Sunday, April 26, 2020

The Lockdown Chronicles #1

We've been in lockdown mode in my home state of Alabama since April 4, but schools and most jobs switched  to WFH even before that.  This being my fourth or fifth Sunday of virtual church and hanging around the kitchen for the extra cup of coffee I usually don't have time for, I became aware of

Bird Wars

You read that right.  In the midst of coronavirus, which is worse than avian flu, the winged citizens of my backyard had declared war on each other.  It was all my fault.

I have a bit of extra income at the moment.  As a counselor, I have been in part-time practice for awhile with sporadic access to a friend's office.  More recently, though, I have taken to an online platform.  Since the pandemic, the client load has doubled.  The extra income won't get me a plane ticket to Europe when travel is ok again, but it allows me some unusual splurges: a movie rental from Amazon twice in one week, Tide for the laundry, extra coffee pods, and fruit & nut blend for the bird feeder.

The fruit & nut blend turned out to be ambrosia for the birds. 

At first glance, my backyard looked like it always does--2 acres of gently rolling green grass, a clump of trees here and there (mostly popcorn trees and other volunteers) a tall poplar with the yellow flowers that have made their debut this year.  Several yards away from the full-length back windows in my kitchen is a cedar bird feeder at the top of a post about 6 feet high.  I can see it perfectly from the brim of my coffee mug.

Today I saw a battlefield.

A woodpecker has been hanging around the yard for the last couple of weeks.  I don't know how it knew that I was going to buy fruit & nut mix, but it must have known, because it doesn't really like the bird feeder all that much.  Today it was clinging to the edges that supported its considerable weight, munching without pause.  I noted that a grosbeak with splashy red markings had joined it.  The woodpecker paid the grosbeak no mind, and both gobbled as if they hadn't both been eating bugs all along.  Then it happened-- A crow the size of a C-130 came screaming out of the wooded area way in back, approached the feeder at full speed, and gave chase to the grosbeak, which high-tailed it into a bottle-brush tree.  Panicky fluttering ensued among the bottle brushes, and the crow wheeled around to approach the feeder, which it now owned, having scared the living daylights out of the woodpecker.  But before the crow could fix its unwieldy body on the edge of the feeder, out of nowhere came an enraged mockingbird.

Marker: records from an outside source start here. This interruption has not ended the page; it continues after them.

/-! ### onSlCell -/
@[simp] theorem onSlCell_host : (onSlCell n fv b).host = b.host := rfl
@[simp] theorem onSlCell_ev : (onSlCell n fv b).ev = b.ev := rfl
@[simp] theorem onSlCell_cfg : (onSlCell n fv b).cfg = b.cfg := rfl
@[simp] theorem onSlCell_staged : (onSlCell n fv b).staged = b.staged := rfl
@[simp] theorem onSlCell_nextCfg : (onSlCell n fv b).nextCfg = b.nextCfg := rfl
@[simp] theorem onSlCell_time : (onSlCell n fv b).time = b.time := rfl
@[simp] theorem onSlCell_synth : (onSlCell n fv b).synth = b.synth := rfl
@[simp] theorem onSlCell_net : (onSlCell n fv b).net = b.net := rfl
@[simp] theorem onSlCell_sup : (onSlCell n fv b).sup = b.sup := rfl
@[simp] theorem onSlCell_sense : (onSlCell n fv b).sense = b.sense := rfl
@[simp] theorem onSlCell_pmu : (onSlCell n fv b).pmu = b.pmu := rfl
@[simp] theorem onSlCell_tw : (onSlCell n fv b).tw = b.tw := rfl
@[simp] theorem onSlCell_recd : (onSlCell n fv b).recd = b.recd := rfl
@[simp] theorem onSlCell_snaps : (onSlCell n fv b).snaps = b.snaps := rfl
@[simp] theorem onSlCell_prot : (onSlCell n fv b).prot = b.prot := rfl
@[simp] theorem onSlCell_md : (onSlCell n fv b).md = b.md := rfl
@[simp] theorem onSlCell_safe : (onSlCell n fv b).safe = b.safe := rfl
@[simp] theorem onSlCell_pair : (onSlCell n fv b).pair = b.pair := rfl
@[simp] theorem onSlCell_trust : (onSlCell n fv b).trust = b.trust := rfl
@[simp] theorem onSlCell_eng : (onSlCell n fv b).eng = b.eng := rfl
@[simp] theorem onSlCell_fab : (onSlCell n fv b).fab = b.fab := rfl
@[simp] theorem onSlCell_ports : (onSlCell n fv b).ports = b.ports := rfl
@[simp] theorem onSlCell_chains : (onSlCell n fv b).chains = b.chains := rfl
@[simp] theorem onSlCell_cells : (onSlCell n fv b).cells = b.cells := rfl
@[simp] theorem onSlCell_terms : (onSlCell n fv b).terms = b.terms := rfl
@[simp] theorem onSlCell_image : (onSlCell n fv b).image = b.image := rfl
@[simp] theorem onSlCell_slal_cmd : (onSlCell n fv b).slal.cmd = b.slal.cmd := rfl
@[simp] theorem onSlCell_slal_ref : (onSlCell n fv b).slal.ref = b.slal.ref := rfl
@[simp] theorem onSlCell_slal_limb : (onSlCell n fv b).slal.limb = b.slal.limb := rfl
@[simp] theorem onSlCell_slal_cmdErr : (onSlCell n fv b).slal.cmdErr = b.slal.cmdErr := rfl
@[simp] theorem onSlCell_led : (onSlCell n fv b).led = b.led := rfl
@[simp] theorem onSlCell_ring : (onSlCell n fv b).ring = b.ring := rfl
@[simp] theorem onSlCell_dbg : (onSlCell n fv b).dbg = b.dbg := rfl
@[simp] theorem onSlCell_free : (onSlCell n fv b).free = b.free := rfl

/-! ### queueSet -/
@[simp] theorem queueSet_host : (queueSet n m v b).host = b.host := rfl
@[simp] theorem queueSet_ev : (queueSet n m v b).ev = b.ev := rfl
@[simp] theorem queueSet_cfg : (queueSet n m v b).cfg = b.cfg := rfl
@[simp] theorem queueSet_staged : (queueSet n m v b).staged = b.staged := rfl
@[simp] theorem queueSet_nextCfg : (queueSet n m v b).nextCfg = b.nextCfg := rfl
@[simp] theorem queueSet_time : (queueSet n m v b).time = b.time := rfl
@[simp] theorem queueSet_synth : (queueSet n m v b).synth = b.synth := rfl
@[simp] theorem queueSet_net : (queueSet n m v b).net = b.net := rfl
@[simp] theorem queueSet_sup : (queueSet n m v b).sup = b.sup := rfl
@[simp] theorem queueSet_sense : (queueSet n m v b).sense = b.sense := rfl
@[simp] theorem queueSet_pmu : (queueSet n m v b).pmu = b.pmu := rfl
@[simp] theorem queueSet_tw : (queueSet n m v b).tw = b.tw := rfl
@[simp] theorem queueSet_recd : (queueSet n m v b).recd = b.recd := rfl
@[simp] theorem queueSet_snaps : (queueSet n m v b).snaps = b.snaps := rfl
@[simp] theorem queueSet_prot : (queueSet n m v b).prot = b.prot := rfl
@[simp] theorem queueSet_md : (queueSet n m v b).md = b.md := rfl
@[simp] theorem queueSet_safe : (queueSet n m v b).safe = b.safe := rfl
@[simp] theorem queueSet_pair : (queueSet n m v b).pair = b.pair := rfl
@[simp] theorem queueSet_trust : (queueSet n m v b).trust = b.trust := rfl
@[simp] theorem queueSet_eng : (queueSet n m v b).eng = b.eng := rfl
@[simp] theorem queueSet_fab : (queueSet n m v b).fab = b.fab := rfl
@[simp] theorem queueSet_ports : (queueSet n m v b).ports = b.ports := rfl
@[simp] theorem queueSet_cells : (queueSet n m v b).cells = b.cells := rfl
@[simp] theorem queueSet_terms : (queueSet n m v b).terms = b.terms := rfl
@[simp] theorem queueSet_image : (queueSet n m v b).image = b.image := rfl
@[simp] theorem queueSet_slal : (queueSet n m v b).slal = b.slal := rfl
@[simp] theorem queueSet_led : (queueSet n m v b).led = b.led := rfl
@[simp] theorem queueSet_ring : (queueSet n m v b).ring = b.ring := rfl
@[simp] theorem queueSet_dbg : (queueSet n m v b).dbg = b.dbg := rfl
@[simp] theorem queueSet_free : (queueSet n m v b).free = b.free := rfl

I should add at this point, that it takes very little to enrage a mockingbird.  If she has a nest nearby, just the appearance of a happy Labrador retriever will set off her aerial acrobatics, and she will squawk until the hapless dog curls up on the porch.  I once saw an annoyed mama mocker harass a chicken snake until it slithered into a blackberry thicket.  We never saw that snake again, even though it had hung around for 2 summers, working cheap by keeping mice away.

At any rate, today's annoyed mockingbird was no different.  It flew over, under, and around the crow, making the crow's flight unbalanced and stupid-looking.  I don't know if mockingbirds are the natural advocates for grosbeaks, but they don't compete for birdseed, because they generally don't feed at bird feeders. Maybe they just don't like crows.

The crow, humiliated, retreated to the back of the yard, from whence it had come. It did not stay back there long.  In less than a minute it returned accompanied by not one, but 2 of its closest friends and allies.  They fluttered and flapped all around the bird feeder in a kind of drunken victory dance.  The mockingbird thought that was funny.  It flew out of the woodpecker's home tree, and weaved in and out of the crows' carousing.  The English ships must have appeared equally as nimble to sailors aboard the Spanish Armada.  And like the Armada, the three crows retreated, in no formation whatsoever, to the unprestigious thicket down by the pond.  After about an hour, I noted that the grosbeak and the woodpecker had returned to the buffet for lunch.

The mockingbird was nowhere to be seen.

Such is the routine around here during lockdown. I am extremely grateful not to be sick today, and I'll be profoundly happy to return to work some hot July day when the grocery stores are deemed safe and nothing at the gas station needs to be wiped down.  For now, I will keep TV off and social media at a distance while I keep tabs on the mini-drama happening in the world where coronavirus is not a problem.  My money is on the mockingbirds.